Yash Chudasama

Real-Time Voice AI Pipelines: STT, LLM, and TTS

· 8 min read

The most interesting AI systems in 2026 aren’t chatbots. They’re voice agents — AI that listens, thinks, and speaks in real-time within live communication flows. Building one that actually works in production requires solving problems at the intersection of WebRTC, speech processing, and language models.

This is the architecture guide I wish existed when I started building these systems.

The Reference Architecture

A production real-time AI voice pipeline has five layers:

┌─────────────────────────────────────────────────────┐
│                    User (Browser/App)                │
│  Microphone → WebRTC → [Audio Stream Out]           │
│  Speaker   ← WebRTC ← [Audio Stream In]            │
└─────────────────┬──────────────┬────────────────────┘
                  │              ▲
                  ▼              │
┌─────────────────────────────────────────────────────┐
│                  Media Server (SFU)                  │
│  Extracts audio track → forwards to AI pipeline     │
│  Receives AI audio   → injects into session         │
└─────────────────┬──────────────┬────────────────────┘
                  │              ▲
                  ▼              │
┌─────────────────────────────────────────────────────┐
│               AI Voice Pipeline                      │
│                                                      │
│  Audio In → [VAD] → [STT] → [LLM] → [TTS] → Audio │
│              20ms    stream   stream   stream  Out   │
└─────────────────────────────────────────────────────┘

Each component in the pipeline must stream. Batch processing at any stage adds hundreds of milliseconds that compound into an unusable experience.

Layer 1: Audio Extraction from WebRTC

The AI pipeline needs raw audio from the WebRTC session. There are three approaches:

Server-Side Audio Tap

The SFU/media server extracts the audio track and forwards it to the AI pipeline over a local connection (WebSocket, gRPC, or shared memory).

Pros: Lowest latency (~5ms). No additional network hop. Access to all participants’ audio. Cons: Tight coupling between media server and AI pipeline. Requires SFU customization.

Client-Side Audio Fork

The browser captures audio from getUserMedia() and sends it to both the WebRTC peer connection and a separate WebSocket to the AI service.

Pros: Works with any SFU. Simple to implement. Cons: Double bandwidth from the client. Additional connection to manage. Mobile battery drain.

Recording Bot Participant

A headless browser or bot joins the call as a participant, receives all audio via WebRTC, and feeds it to the AI pipeline.

Pros: No SFU modification needed. Works with any WebRTC service. Cons: Highest latency (full WebRTC round-trip). Counts as a participant. Scaling requires one bot per session.
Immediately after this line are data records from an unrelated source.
/-- Checks a timed list at an address (R117, R118). Of a list in a line store, or of list bytes of a scratchpad that the image does
not give, nothing is known at load. `depth`: CALLs that may still nest (R122). -/
def listScan (v : Variant) (h : HostSide) (spad : Mem) (covered : Nat → Nat → Bool) : Nat → Nat → Nat → ScanSt → Option ScanSt
  | depth, space, addr, s =>
    let st (n : Nat) : Nat := match space with
      | 0 => spad.le n 16
      | _ => (h.hbmOf (n / 2 ^ 32)).mem.le (n % 2 ^ 32) 16
    let unknown : ScanSt := (s.give 0 .untyped).give 1 .untyped
    if !(space == 2 || (space == 0 && covered addr 16)) then some unknown
    else
      let hdr := st addr
      let count := hw hdr 1 + hw hdr 2 * 65536
      if hb hdr 0 3 0 != 1 || hb hdr 0 4 4 != 1 || count = 0 then none
      else if space == 0 && !covered addr (16 + 16 * count) then some unknown
      else
        let call : Nat → Nat → ScanSt → Option ScanSt := match depth with
          | 0 => fun _ _ _ => none
          | d + 1 => listScan v h spad covered d
        ((List.range count).foldl (fun acc i => acc.bind (cmdScan v spad covered call (st (addr + 16 + 16 * i)))) (some s)).map
          fun r => { r with ended := s.ended }

/-- Does the check fail for some entry list of the image? HBM holds the image's segments. A list runs once for every stripe, so its
second run meets the banks as the first one left them. DEDUCED (log entry 20). -/
def entriesBad (v : Variant) (h : HostSide) (segs : List Seg) : Bool :=
  (segs.filter fun s => s.1 == 5).any fun s =>
    let mine := segs.filter fun t => t.1 == 1 && t.2.1 == s.2.1
    let spad := mine.foldl (fun m t => Mem.setBytes m t.2.2.1 t.2.2.2) []
    let spans := mine.map fun t => (t.2.2.1, t.2.2.2.length)
    let covered (a n : Nat) : Bool := covers spans spans.length a (a + n)
    ((listScan v h spad covered 4 2 s.2.2.1 {}).bind (listScan v h spad covered 4 2 s.2.2.1)).isNone

/-! ### RECIPE_LOAD (R338) -/

/-- Writes bytes into HBM in pieces (R181), the last tile filled with zeros (R174). DEDUCED (log entry 17). -/
def HostSide.putHbm (h : HostSide) (e : Env) (far : Nat) (bs : List Byte) : HostSide :=
  ((h.landPieces e 2 (far / 2 ^ 32) (far % 2 ^ 32) 2048 bs []).1).countMem false 2 (far / 2 ^ 32) bs.length

/-- RECIPE_LOAD: the oldest such descriptor of queue `q` (R333, R338). A load with HBM segments waits for INIT_DONE (R201). -/
def execRecipeLoad (q : Nat) (s : State) : Host.Outcome State Fault Refusal :=
  s.onData fun e h => h.withCurrent q 0x10 fun d =>
    let slot := d.fld 20 1
    let len := d.fld 16 4
    let src := d.fld 8 8
    if 4 ≤ slot then h.finish q d.idx 1 3 0
    else if h.insp.armed.isSome && h.insp.armedSlot == slot then h.finish q d.idx 2 6 0
    else if src % 64 != 0 then h.finish q d.idx 1 4 0
    else if !h.bme then h
    else
      let img := h.hostRead src len
      let r : Recipe := { hdr := img.take 1024 }
      let clear := { h with insp := { h.insp with slots := h.insp.slots.erase slot } }
      if h.readErr src len then clear.finish q d.idx 10 1 0
      else
      let refuse (h : HostSide) (det : Nat) : HostSide := h.finish q d.idx 2 det 0
      match headerOk img len, sectionSegs img (r.u 80 4) (r.u 84 4), sectionSegs img (r.u 88 4) (r.u 92 4) with
      | true, some prog, some wght =>
        let segs := prog ++ wght
        let armedHbm := match h.insp.armed with | some a => a.hbm | none => []
        if wght.any (fun s => 2 ≤ s.1) || prog.any (fun s => 6 ≤ s.1) then refuse clear 1
        else if !segs.all (segOk e.variant) then refuse clear 3
        else if (segRanges segs).any fun x => armedHbm.any (rangesMeet x) then refuse clear 4
        else if (segRanges segs) != [] && !h.hbmUp then h
        else
          let put (k : Nat) (h : HostSide) : HostSide :=
            (segs.filter fun s => s.1 == k).foldl (fun h s => h.putHbm e s.2.2.1 s.2.2.2) h
          let clear := put 0 (clear.countG 0x30 0 len)
          if entriesBad e.variant (put 5 clear) segs then refuse clear 5
          else if sha3 (asciiOf "KM7PROG1" ++ (img.drop (r.u 80 4)).take (r.u 84 4)) != (r.hdr.drop 16).take 32
              || sha3 (asciiOf "KM7WGHT1" ++ (img.drop (r.u 88 4)).take (r.u 92 4)) != (r.hdr.drop 48).take 32 then refuse clear 2
          else
            let id := clear.insp.loads + 1
            let r := { r with id := id, segs := segs.filter fun s => s.1 != 0, hbm := segRanges segs }
            { clear with insp := { clear.insp with slots := clear.insp.slots.put slot r, loads := id } }.finish q d.idx 0 0 0
      | _, _, _ => refuse clear 1

/-- RECIPE_DROP empties a slot that is not armed (R332). -/
def execRecipeDrop (q : Nat) (s : State) : Host.Outcome State Fault Refusal :=
  s.onData fun _ h => h.withCurrent q 0x13 fun d =>
    let slot := d.fld 20 1
    if 4 ≤ slot then h.finish q d.idx 1 3 0
    else if h.insp.armed.isSome && h.insp.armedSlot == slot then h.finish q d.idx 2 6 0
    else { h with insp := { h.insp with slots := h.insp.slots.erase slot } }.finish q d.idx 0 0 0

/-! ### RECIPE_COMMIT (R195, R210, R339) -/

/-- R210 and R201: may the recipe run on its clusters? -/
def HostSide.r210 (h : HostSide) (r : Recipe) : Bool :=
  h.on Reg.MEM_STATUS.INIT_DONE && (List.range 8).all fun k =>
    !bit r.cluMask k || (h.partOf k == some 0 && r.cores ≤ h.healthy k && !h.cluHalted k)

/-- Does an entry of the image stand for context `x` in its pipe's active order (R339)? -/
def HostSide.orderOk (h : HostSide) (v : Variant) (r : Recipe) (i : Nat) : Bool :=
  let o := 256 + 64 * i
  let x := r.u o 2
  if x = 0xFFFF then true
  else if v.ctxs ≤ x then false
  else
    let p := h.pipeOf x
    let g (f : RF) : Nat := f.ofWord (RegFile.word (h.pipe p).order f.addr)
    let m1 := r.u (o + 8) 1 % 32
    g (Reg.PIPE_CTRL.ORDER_LEN_M1 p) == m1 && g (Reg.PIPE_CTRL.MUX p) == r.u (o + 9) 1 % 2
      && (List.range (m1 + 1)).all fun j =>
        g (Reg.PIPE_ORDER.CTX p j) + g (Reg.PIPE_ORDER.VALID p j) * 128 == r.u (o + 16 + j) 1

/-- The recipes whose slots a new one must leave alone: those with open items (R195). -/
def HostSide.busy (h : HostSide) : List Recipe := h.keepers.filter h.runs

/-- Tables the image gives. -/
def Recipe.images (r : Recipe) : List Nat := (List.range 26).filter fun n => (r.slot n 0).isSome

/-- An entry of the table the loader installs: the image's own slots, then those of recipes with open items (R195), then those of
streams that have something unfinished (R194). -/
def HostSide.merged (h : HostSide) (r : Recipe) (n i : Nat) : Nat :=
  let own := (r.slot n i).getD 0
  if slotKind own = 1 then own
  else match (h.busy.find? fun b => b.owns n i).bind fun b => b.slot n i with
    | some x => x
    | none => let a := h.active n i; if slotKind a == 1 && h.streamBusy n (slotStream a) then a else own

/-- Do the recipe's tables break R193, or its owned slots collide with those of a recipe that has open items (R195)? -/
def HostSide.slotsBad (h : HostSide) (v : Variant) (r : Recipe) : Bool :=
  r.images.any fun n => slotsCause v n (h.merged r n) != 0 ||
    (List.range 256).any fun i => r.owns n i && h.busy.any fun b => b.owns n i

/-- RECIPE_COMMIT: the slot is checked and the commit point accepted; the loader then owns the shadow copies it needs (R195,
R339). DEDUCED (log entry 20). -/
def execRecipeCommit (q : Nat) (s : State) : Host.Outcome State Fault Refusal :=
  s.onData fun e h => h.withCurrent q 0x11 fun d =>
    let slot := d.fld 20 1
    if 4 ≤ slot then h.finish q d.idx 1 3 0
    else match h.insp.slots.find slot with
      | none => h.finish q d.idx 2 10 0
      | some r =>
        if !h.r210 r then h.finish q d.idx 2 7 0
        else if h.slotsBad e.variant r then h.finish q d.idx 2 8 0
        else if !(List.range 8).all (h.orderOk e.variant r) then h.finish q d.idx 2 9 0
        else
          let h := r.images.foldl (fun h n => h.set (Reg.SLU_STATUS.LOADER n) 1) h
          (h.modStarted q d.idx fun d => { d with accepted := true }).addCommit (.recipe slot r (some (q, d.idx)))

/-- RECIPE_DISARM is accepted; with nothing armed and no commit before it, it completes at once (R339). DEDUCED (log entry 44). -/
def execRecipeDisarm (q : Nat) (s : State) : Host.Outcome State Fault Refusal :=
  s.onData fun _ h => h.withCurrent q 0x12 fun d =>
    if h.insp.armed.isNone && h.insp.commits.isEmpty then h.finish q d.idx 0 0 0
    else (h.modStarted q d.idx fun d => { d with accepted := true }).addCommit (.disarm (some (q, d.idx)))

/-! ### The commit points of recipes -/

/-- Completes the descriptor that asked for a commit point. -/
def HostSide.finishBy (h : HostSide) (b : Option (Nat × Nat)) (status detail result : Nat) : HostSide :=
  match b with
  | some (q, i) => h.finish q i status detail result
  | none => h

/-- A 32-bit word of a segment. -/
def segWord (bs : List Byte) (o : Nat) : Word := BitVec.ofNat 32 (leNat ((bs.drop o).take 4))

/-- The loader writes the stripe channels of a cluster (R163, R337); a channel that R157 refuses stays off. -/
def HostSide.loadChannels (h : HostSide) (k : Nat) (bs : List Byte) : HostSide :=
  forN 16 (fun i h =>
    let w := segWord bs (32 * i) &&& lscCfgMask
    let a := (Reg.LSC_CFG.EN k i).addr
    let h := h.setWord a (w &&& ~~~ 1#32)
    let h := { h with regs := h.regs.accWrite (a + 4) (segWord bs (32 * i + 4)) false }
    let h := h.setChan k i {}
    let h := if !w.getLsbD 0 then h
      else if h.chanRefused k i w then h.set (Reg.LSC_ERR.CFG_REFUSED k i) 1 else h.setWord a w
    h.showChan k i) h

/-- The loader applies the kept segments of kinds 1, 3 and 4 that name cluster `k` or its cores (R338). DEDUCED (log entry 17). -/
def HostSide.applySegs (h : HostSide) (e : Env) (r : Recipe) (k : Nat) : HostSide :=
  r.segs.foldl (fun h (kind, unit, dest, bs) =>
    match kind with
    | 1 => (match unit / 8 == k, h.siteOf unit with
      | true, some site => ((h.landPieces e 0 site dest 2048 bs []).1).countAccess false 0 site bs.length
      | _, _ => h)
    | 3 => if unit = k then h.loadChannels unit bs else h
    | 4 => if unit = k then
        forN 32 (fun i h => { h with regs := h.regs.accWrite (0x211000 + unit * 0x20000 + 4 * i) (segWord bs (4 * i)) false }) h else h
    | _ => h) h

/-- The cores of cluster `k` leave the lists of another recipe than `r` and return to IDLE (R24). -/
def HostSide.leaveLists (h : HostSide) (r : Recipe) (k : Nat) : HostSide :=
  (cluSites k).foldl (fun h site =>
    if (h.core site).frames.isEmpty || (h.core site).recipe == r.id then h
    else (h.clearSite site).set (Reg.CORE_STATUS.STATE site) 0) h

/-- Each cluster whose recipe has changed is taken over by the one that now has it: the cores stop, and its kept segments are applied
(R24, R207, R338). DEDUCED (log entry 19). -/
def HostSide.takeOver (h : HostSide) (e : Env) : HostSide :=
  forN 8 (fun k h => match h.holder k with
    | none => h
    | some r =>
      if h.insp.heldBy.find k == some r.id then h
      else
        let h := (h.leaveLists r k).applySegs e r k
        { h with insp := { h.insp with heldBy := h.insp.heldBy.put k r.id, iterPend := h.insp.iterPend.filter fun p => p.1 / 8 != k } }) h

/-- The schedule of the armed recipe starts from its initial state: the kept segments are applied, on a cluster that an older recipe
still has when it leaves it; a recipe that lists no context is anchored at the next period boundary (R24, R207, R213, R338). DEDUCED
(log entries 16, 19). -/
def HostSide.initSchedule (h : HostSide) (e : Env) (r : Recipe) : HostSide :=
  let h := (r.segs.filter fun s => s.1 == 5).foldl (fun h s => h.putHbm e s.2.2.1 s.2.2.2) h
  let h := { h with insp := { h.insp with heldBy := h.insp.heldBy.filter fun x => x.2 != r.id,
                                          iterDue := r.ctxs.isEmpty || (h.insp.iterDue && h.insp.olds.any h.runs) } }
  h.takeOver e

/-- The loader gives back the shadow copies it owned for a recipe, where no recipe owns a slot and nothing else needs them (R195). -/
def HostSide.disown (h : HostSide) (r : Recipe) : HostSide :=
  let other (n : Nat) : Bool := h.keepers.any (fun k => n ∈ k.tables) || (h.arb n).byLoader || h.insp.commits.any fun c => match c with
    | .recipe _ k _ => decide (n ∈ k.images)
    | _ => false
  (r.images.filter fun n => !other n).foldl (fun h n => h.set (Reg.SLU_STATUS.LOADER n) 0) h

/-- A recipe takes effect (R24, R195, R225, R339): its tables are installed with the slots of recipes that have open items, the
old recipe steps back, and the schedule waits for its first stripe. -/
def HostSide.arm (h : HostSide) (e : Env) (slot : Nat) (r : Recipe) (b : Option (Nat × Nat)) : HostSide :=
  let h := match h.insp.armed with
    | some o => if h.runs o then h else h.stopCores o true
    | none => h
  let ents := r.images.map fun n => (n, (List.range 256).map (h.merged r n))
  let h := ents.foldl (fun g x =>
    let g := (g.loaderCommit x.1 fun i => x.2.getD i 0).swapTable x.1
    g.setArb x.1 { g.arb x.1 with byLoader := false }) h
  -- a recipe committed again while items are bound to it is another one (R24)
  let (h, r) := if h.keepers.any (fun k => k.id == r.id && h.runs k) then
      ({ h with insp := { h.insp with loads := h.insp.loads + 1 } }, { r with id := h.insp.loads + 1 }) else (h, r)
  let moves := h.insp.respare
  let named := match r.ctxs.head? with | some x => (h.ctx x).idx | none => 0
  let h := { h with insp := { h.insp with
    olds := h.insp.armed.toList ++ h.insp.olds, armed := some r, armedSlot := slot, winGo := false, kept := [], halted := false,
    await := false, haltReq := none, restart := none, named := named, unnamed := [], respare := [] } }
  let h := moves.foldl (fun h x => h.addCommit (.moveId x.1 x.2)) h
  let h := (h.initSchedule e r).nextCseq
  let h := h.commitRecord 1 0 r.content
  ((h.finishBy b 0 0 (h.get Reg.DET_CSEQ)).retireOlds).disown r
Recommendation: Server-side audio tap for production systems. Client-side fork for prototyping. Bot participant for third-party integrations where you can’t modify the SFU.

Layer 2: Voice Activity Detection (VAD)

Before sending audio to STT, you need to know when someone is actually speaking. This sounds trivial. It isn’t.

Why VAD is critical

  • Cost: STT services charge per second of audio processed. Sending silence and background noise wastes money.
  • Quality: Background noise degrades STT accuracy. Sending only voice segments improves word error rate by 15-30%.
  • Endpointing: VAD determines when the user has finished speaking, which triggers the LLM.

The Endpointing Dilemma

Simple energy-based VAD (is the audio amplitude above a threshold?) works for basic cases but fails in noisy environments. Neural VAD models (Silero VAD, WebRTC’s built-in VAD) are more robust but add 10-20ms of processing latency.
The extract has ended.